Наши партнеры

https://forum.zaymex.ru/
inflatable gym mat
Беспроцентные кредиты

О составе книги

СОВРЕМЕННАЯ ТЕОРИЯ СНОВИДЕНИЙ

ПРЕДИСЛОВИЕ

Этот сборник статей, большая часть которых впервые появилась в журналах, составлен по историческому и концептуальному принципу, а работы выбраны либо потому, что представляют собой особый вклад в проблему интерпретации сновидений, либо потому, что предлагают полезное и сравнительно современное обобщение какой-нибудь конкретной точки зрения.

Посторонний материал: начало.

/-! modRot -/

@[simp] theorem modRot_variant (s : State) (f : Rot → Rot) : (modRot s f).variant = s.variant := rfl
@[simp] theorem modRot_aon (s : State) (f : Rot → Rot) : (modRot s f).aon = s.aon := rfl
@[simp] theorem modRot_time (s : State) (f : Rot → Rot) : (modRot s f).time = s.time := rfl
@[simp] theorem modRot_frames (s : State) (f : Rot → Rot) : (modRot s f).frames = s.frames := rfl
@[simp] theorem modRot_pins (s : State) (f : Rot → Rot) : (modRot s f).pins = s.pins := rfl
@[simp] theorem modRot_boot (s : State) (f : Rot → Rot) : (modRot s f).boot = s.boot := rfl
@[simp] theorem modRot_units (s : State) (f : Rot → Rot) : (modRot s f).units = s.units := rfl
@[simp] theorem modRot_fwVersion (s : State) (f : Rot → Rot) : (modRot s f).fwVersion = s.fwVersion := rfl
@[simp] theorem modRot_moduleId (s : State) (f : Rot → Rot) : (modRot s f).moduleId = s.moduleId := rfl
@[simp] theorem modRot_staged (s : State) (f : Rot → Rot) : (modRot s f).staged = s.staged := rfl
@[simp] theorem modRot_sem (s : State) (f : Rot → Rot) : (modRot s f).sem = s.sem := rfl
@[simp] theorem modRot_fold (s : State) (f : Rot → Rot) : (modRot s f).fold = s.fold := rfl
@[simp] theorem modRot_mgmt (s : State) (f : Rot → Rot) : (modRot s f).mgmt = s.mgmt := rfl
@[simp] theorem modRot_mgmtOut (s : State) (f : Rot → Rot) : (modRot s f).mgmtOut = s.mgmtOut := rfl
@[simp] theorem modRot_nal (s : State) (f : Rot → Rot) : (modRot s f).nal = s.nal := rfl
@[simp] theorem modRot_rings (s : State) (f : Rot → Rot) : (modRot s f).rings = s.rings := rfl
@[simp] theorem modRot_errRings (s : State) (f : Rot → Rot) : (modRot s f).errRings = s.errRings := rfl
@[simp] theorem modRot_mya (s : State) (f : Rot → Rot) : (modRot s f).mya = s.mya := rfl
@[simp] theorem modRot_sent (s : State) (f : Rot → Rot) : (modRot s f).sent = s.sent := rfl
@[simp] theorem modRot_received (s : State) (f : Rot → Rot) : (modRot s f).received = s.received := rfl
@[simp] theorem modRot_held (s : State) (f : Rot → Rot) : (modRot s f).held = s.held := rfl
@[simp] theorem modRot_bars (s : State) (f : Rot → Rot) : (modRot s f).bars = s.bars := rfl
@[simp] theorem modRot_parts (s : State) (f : Rot → Rot) : (modRot s f).parts = s.parts := rfl
@[simp] theorem modRot_cores (s : State) (f : Rot → Rot) : (modRot s f).cores = s.cores := rfl
@[simp] theorem modRot_slices (s : State) (f : Rot → Rot) : (modRot s f).slices = s.slices := rfl
@[simp] theorem modRot_baskets (s : State) (f : Rot → Rot) : (modRot s f).baskets = s.baskets := rfl
@[simp] theorem modRot_hamper (s : State) (f : Rot → Rot) : (modRot s f).hamper = s.hamper := rfl
@[simp] theorem modRot_stack (s : State) (f : Rot → Rot) : (modRot s f).stack = s.stack := rfl
@[simp] theorem modRot_deferred (s : State) (f : Rot → Rot) : (modRot s f).deferred = s.deferred := rfl
@[simp] theorem modRot_ecc (s : State) (f : Rot → Rot) : (modRot s f).ecc = s.ecc := rfl
@[simp] theorem modRot_scrub (s : State) (f : Rot → Rot) : (modRot s f).scrub = s.scrub := rfl
@[simp] theorem modRot_ecct (s : State) (f : Rot → Rot) : (modRot s f).ecct = s.ecct := rfl
@[simp] theorem modRot_stk (s : State) (f : Rot → Rot) : (modRot s f).stk = s.stk := rfl
@[simp] theorem modRot_banks (s : State) (f : Rot → Rot) : (modRot s f).banks = s.banks := rfl
@[simp] theorem modRot_nbus (s : State) (f : Rot → Rot) : (modRot s f).nbus = s.nbus := rfl
@[simp] theorem modRot_kv (s : State) (f : Rot → Rot) : (modRot s f).kv = s.kv := rfl
@[simp] theorem modRot_kvFull (s : State) (f : Rot → Rot) : (modRot s f).kvFull = s.kvFull := rfl
@[simp] theorem modRot_appends (s : State) (f : Rot → Rot) : (modRot s f).appends = s.appends := rfl
@[simp] theorem modRot_decodes (s : State) (f : Rot → Rot) : (modRot s f).decodes = s.decodes := rfl
@[simp] theorem modRot_invokes (s : State) (f : Rot → Rot) : (modRot s f).invokes = s.invokes := rfl
@[simp] theorem modRot_commits (s : State) (f : Rot → Rot) : (modRot s f).commits = s.commits := rfl
@[simp] theorem modRot_kvJobs (s : State) (f : Rot → Rot) : (modRot s f).kvJobs = s.kvJobs := rfl
@[simp] theorem modRot_repairs (s : State) (f : Rot → Rot) : (modRot s f).repairs = s.repairs := rfl
@[simp] theorem modRot_hemOut (s : State) (f : Rot → Rot) : (modRot s f).hemOut = s.hemOut := rfl
@[simp] theorem modRot_xfers (s : State) (f : Rot → Rot) : (modRot s f).xfers = s.xfers := rfl
@[simp] theorem modRot_nextXfer (s : State) (f : Rot → Rot) : (modRot s f).nextXfer = s.nextXfer := rfl
@[simp] theorem modRot_fetches (s : State) (f : Rot → Rot) : (modRot s f).fetches = s.fetches := rfl
@[simp] theorem modRot_mesh (s : State) (f : Rot → Rot) : (modRot s f).mesh = s.mesh := rfl
@[simp] theorem modRot_crossings (s : State) (f : Rot → Rot) : (modRot s f).crossings = s.crossings := rfl
@[simp] theorem modRot_sparings (s : State) (f : Rot → Rot) : (modRot s f).sparings = s.sparings := rfl
@[simp] theorem modRot_power (s : State) (f : Rot → Rot) : (modRot s f).power = s.power := rfl
@[simp] theorem modRot_therm (s : State) (f : Rot → Rot) : (modRot s f).therm = s.therm := rfl
@[simp] theorem modRot_hup (s : State) (f : Rot → Rot) : (modRot s f).hup = s.hup := rfl
@[simp] theorem modRot_darn (s : State) (f : Rot → Rot) : (modRot s f).darn = s.darn := rfl
@[simp] theorem modRot_hemReset (s : State) (f : Rot → Rot) : (modRot s f).hemReset = s.hemReset := rfl
@[simp] theorem modRot_devReset (s : State) (f : Rot → Rot) : (modRot s f).devReset = s.devReset := rfl
@[simp] theorem modRot_fwUpdate (s : State) (f : Rot → Rot) : (modRot s f).fwUpdate = s.fwUpdate := rfl
@[simp] theorem modRot_oscLost (s : State) (f : Rot → Rot) : (modRot s f).oscLost = s.oscLost := rfl
@[simp] theorem modRot_pllLost (s : State) (f : Rot → Rot) : (modRot s f).pllLost = s.pllLost := rfl
@[simp] theorem modRot_free (s : State) (f : Rot → Rot) : (modRot s f).free = s.free := rfl
@[simp] theorem modRot_pending (s : State) (f : Rot → Rot) : (modRot s f).pending = s.pending := rfl
@[simp] theorem modRot_rot (s : State) (f : Rot → Rot) : (modRot s f).rot = f s.rot := rfl
@[simp] theorem partAt_modRot (s : State) (f : Rot → Rot) (k : Nat) : partAt (modRot s f) k = partAt s k := rfl
@[simp] theorem coreAt_modRot (s : State) (f : Rot → Rot) (k : Nat) : coreAt (modRot s f) k = coreAt s k := rfl
@[simp] theorem nalAt_modRot (s : State) (f : Rot → Rot) (k : NPort) : nalAt (modRot s f) k = nalAt s k := rfl
@[simp] theorem myaAt_modRot (s : State) (f : Rot → Rot) (k : Nat) : myaAt (modRot s f) k = myaAt s k := rfl
@[simp] theorem ringAt_modRot (s : State) (f : Rot → Rot) (k : NPort) (j : RingId) : ringAt (modRot s f) k j = ringAt s k j := rfl
@[simp] theorem errAt_modRot (s : State) (f : Rot → Rot) (k : NPort) : errAt (modRot s f) k = errAt s k := rfl
@[simp] theorem nbuAt_modRot (s : State) (f : Rot → Rot) (k : Nat) : nbuAt (modRot s f) k = nbuAt s k := rfl
@[simp] theorem barAt_modRot (s : State) (f : Rot → Rot) (k : Nat) : barAt (modRot s f) k = barAt s k := rfl
@[simp] theorem stkAt_modRot (s : State) (f : Rot → Rot) (k : Nat) : stkAt (modRot s f) k = stkAt s k := rfl
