@[simp] theorem stepCodes_frameView (s : State) : (stepCodes s).frameView = s.frameView.step := rfl

theorem crossAt_of_step {s t : State} (h : t.crossings = s.frameView.step.crossings) (g : Crossing) :
    crossAt t g = (crossAt s g).stepped := by
  unfold crossAt
  rw [h, FrameView.step, lookup_map_snd]
  change ((s.crossings.lookup g).map Cross.stepped).getD {} = _
  cases s.crossings.lookup g <;> rfl

/-- The state in which the next frame begins. -/
def frameStart (s : State) : State :=
  { s with time := if s.time.toNat < (25000 * (s.frames + 1)).toNat then 25000 * (s.frames + 1) else s.time
           frames := s.frames + 1 }

theorem exec_frameBoundary (f : FrameInputs) (s : State) : exec (.frameBoundary f) s = execFrameBoundary f s := rfl

/-- In the view, a boundary is the start of the frame, the latch of the slip records, and the step of the codes. -/
theorem exec_frameBoundary_view (f : FrameInputs) {s : State} (haon : s.aon = true) :
    ∃ t, exec (.frameBoundary f) s = .next t ∧ t.frameView = (frameStart s).frameView.latchAll.step := by
  rw [exec_frameBoundary, execFrameBoundary, whenAon, if_pos haon]
  extract_lets k started latched domains wires links readouts monitors released
  have hlatched : latched.frameView = started.frameView.latchAll := by simp [latched]
  have hwires : wires.frameView = latched.frameView :=
    (foldl_frameView _ _ _ steerWire_frameView).trans (domainFrame_frameView _ _)
  have hlinks : links.frameView = wires.frameView := foldl_frameView _ _ _ (lanesFrame_frameView _)
  have hreadouts : readouts.frameView = links.frameView := foldl_frameView _ _ _ fun _ _ => stackFrame_frameView _ _ _
  have hmonitors : monitors.frameView = readouts.frameView := foldl_frameView _ _ _ fun _ _ => by
    rw [frameView_ite, monitorFrame_frameView, ite_self]
  refine ⟨_, rfl, ?_⟩
  calc (budgetFrame released _ _).frameView
      _ = monitors.frameView.step := by rw [budgetFrame_frameView, modTherm_frameView, stepCodes_frameView]
      _ = started.frameView.latchAll.step := by rw [hmonitors, hreadouts, hlinks, hwires, hlatched]

theorem frameBoundary : Claims.frameBoundary := fun f s haon => by
  obtain ⟨t, hexec, hview⟩ := exec_frameBoundary_view f haon
  have hframes : t.frames = s.frames + 1 := congrArg FrameView.frames hview
  have htime : t.time = _ := congrArg FrameView.time hview
  have hcross : ∀ g, crossAt t g = (crossAt s g).stepped := crossAt_of_step (congrArg FrameView.crossings hview)
  have hslips : ∀ n, n < 8 → (partAt t n).slips = (frameStart s).frameView.latched n := fun n hn =>
    (congrFun (congrArg FrameView.slips hview) n).trans (if_pos (by simp [allParts]; omega))
  have hreg : (frameStart s).frameView.reg = reg s := funext (reg_congr rfl rfl)
  refine ⟨t, hexec, hframes, htime, fun n hn => ?_, fun g => ?_⟩
  · dsimp only
    rw [hslips n hn, FrameView.latched, hreg]
    exact ⟨rfl, rfl, rfl, rfl, rfl, rfl, rfl, rfl, rfl⟩
  · rw [hcross g]
    exact ⟨rfl, rfl⟩

end Sys2Proof.Machine

namespace Sys2Proof

/-- Settles O30: `widestRun` keeps the widest clean run below the open one; a measurement sets its own group alone; and of a
boundary nothing but the latch and the step of the codes reaches what the statement reads. -/
theorem framesBeginAndCrossingsTrack : Obligations.FramesBeginAndCrossingsTrack :=
  ⟨Machine.windowIsWidest, Machine.retune, Machine.frameBoundary⟩

end Sys2Proof
end

section
/-! Bubbles (R384, R386): how many of a group's cycles a ratio takes, and which contribution decides. -/

namespace Sys2Proof.Machine

theorem upFrom_eq_range' (a n : Nat) : upFrom a n = List.range' a n := by
  induction n generalizing a with
  | zero => rfl
  | succ n ih => rw [upFrom, ih, List.range'_succ]

theorem upFrom_zero_eq_range (n : Nat) : upFrom 0 n = List.range n := by
  rw [upFrom_eq_range', List.range_eq_range']

/-- The bubbles among the first n cycles of a group are the share of b that they reach: a cycle adds one where the share rises. -/
theorem length_filter_isBubble {b : Nat} (hb : b ≤ 64) {n : Nat} (hn : n ≤ 64) :
    ((upFrom 0 n).filter fun i => isBubble b i).length = n * b / 64 := by
  rw [upFrom_zero_eq_range]
  induction n with
  | zero => simp
  | succ n ih =>
    rw [List.range_succ, List.filter_append, List.length_append, ih (by omega), Nat.add_mul, Nat.one_mul]
    by_cases hrise : n * b / 64 < (n * b + b) / 64
    · have hbubble : isBubble b n = true := by simpa [isBubble, Nat.mod_eq_of_lt (show n < 64 by omega), Nat.add_mul] using hrise
      rw [List.filter_cons_of_pos hbubble, List.filter_nil, List.length_singleton]
      omega
    · have hnone : ¬ isBubble b n = true := by simpa [isBubble, Nat.mod_eq_of_lt (show n < 64 by omega), Nat.add_mul] using hrise
      rw [List.filter_cons_of_neg hnone, List.filter_nil, List.length_nil]
      omega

Масуд Кан начинает этот сборник работой, написанной в 1962 г., где кратко рассматривается взаимосвязь между аналитическим процессом и классической психологией сновидения, а также соответствия между планом анализа и использованием сновидения в повседневной жизни. Развивая положения Левина и Криса, он предоставляет ценное резюме способностей эго, требующихся как для формирования «хорошего сновидения», определение которого он дает, так и для образования «хорошего психоаналитического сеанса» (Kris, 1956). Он закладывает прочную основу для понимания склонности взволнованных пациентов к злоупотреблению функцией сновидения или к ее нарушению и, соответственно, к извращению, избеганию или разрушению границы аналитической ситуации и самого анализа. Многие статьи из третьей и четвертой части этого сборника построены на аналитическом материале встревоженных и ранимых пациентов. Авторы рассматривают место функции сновидения, определяемое в ходе психоанализа у пациентов, которым «хорошее сновидение» или «хороший аналитический сеанс» даются с большим трудом.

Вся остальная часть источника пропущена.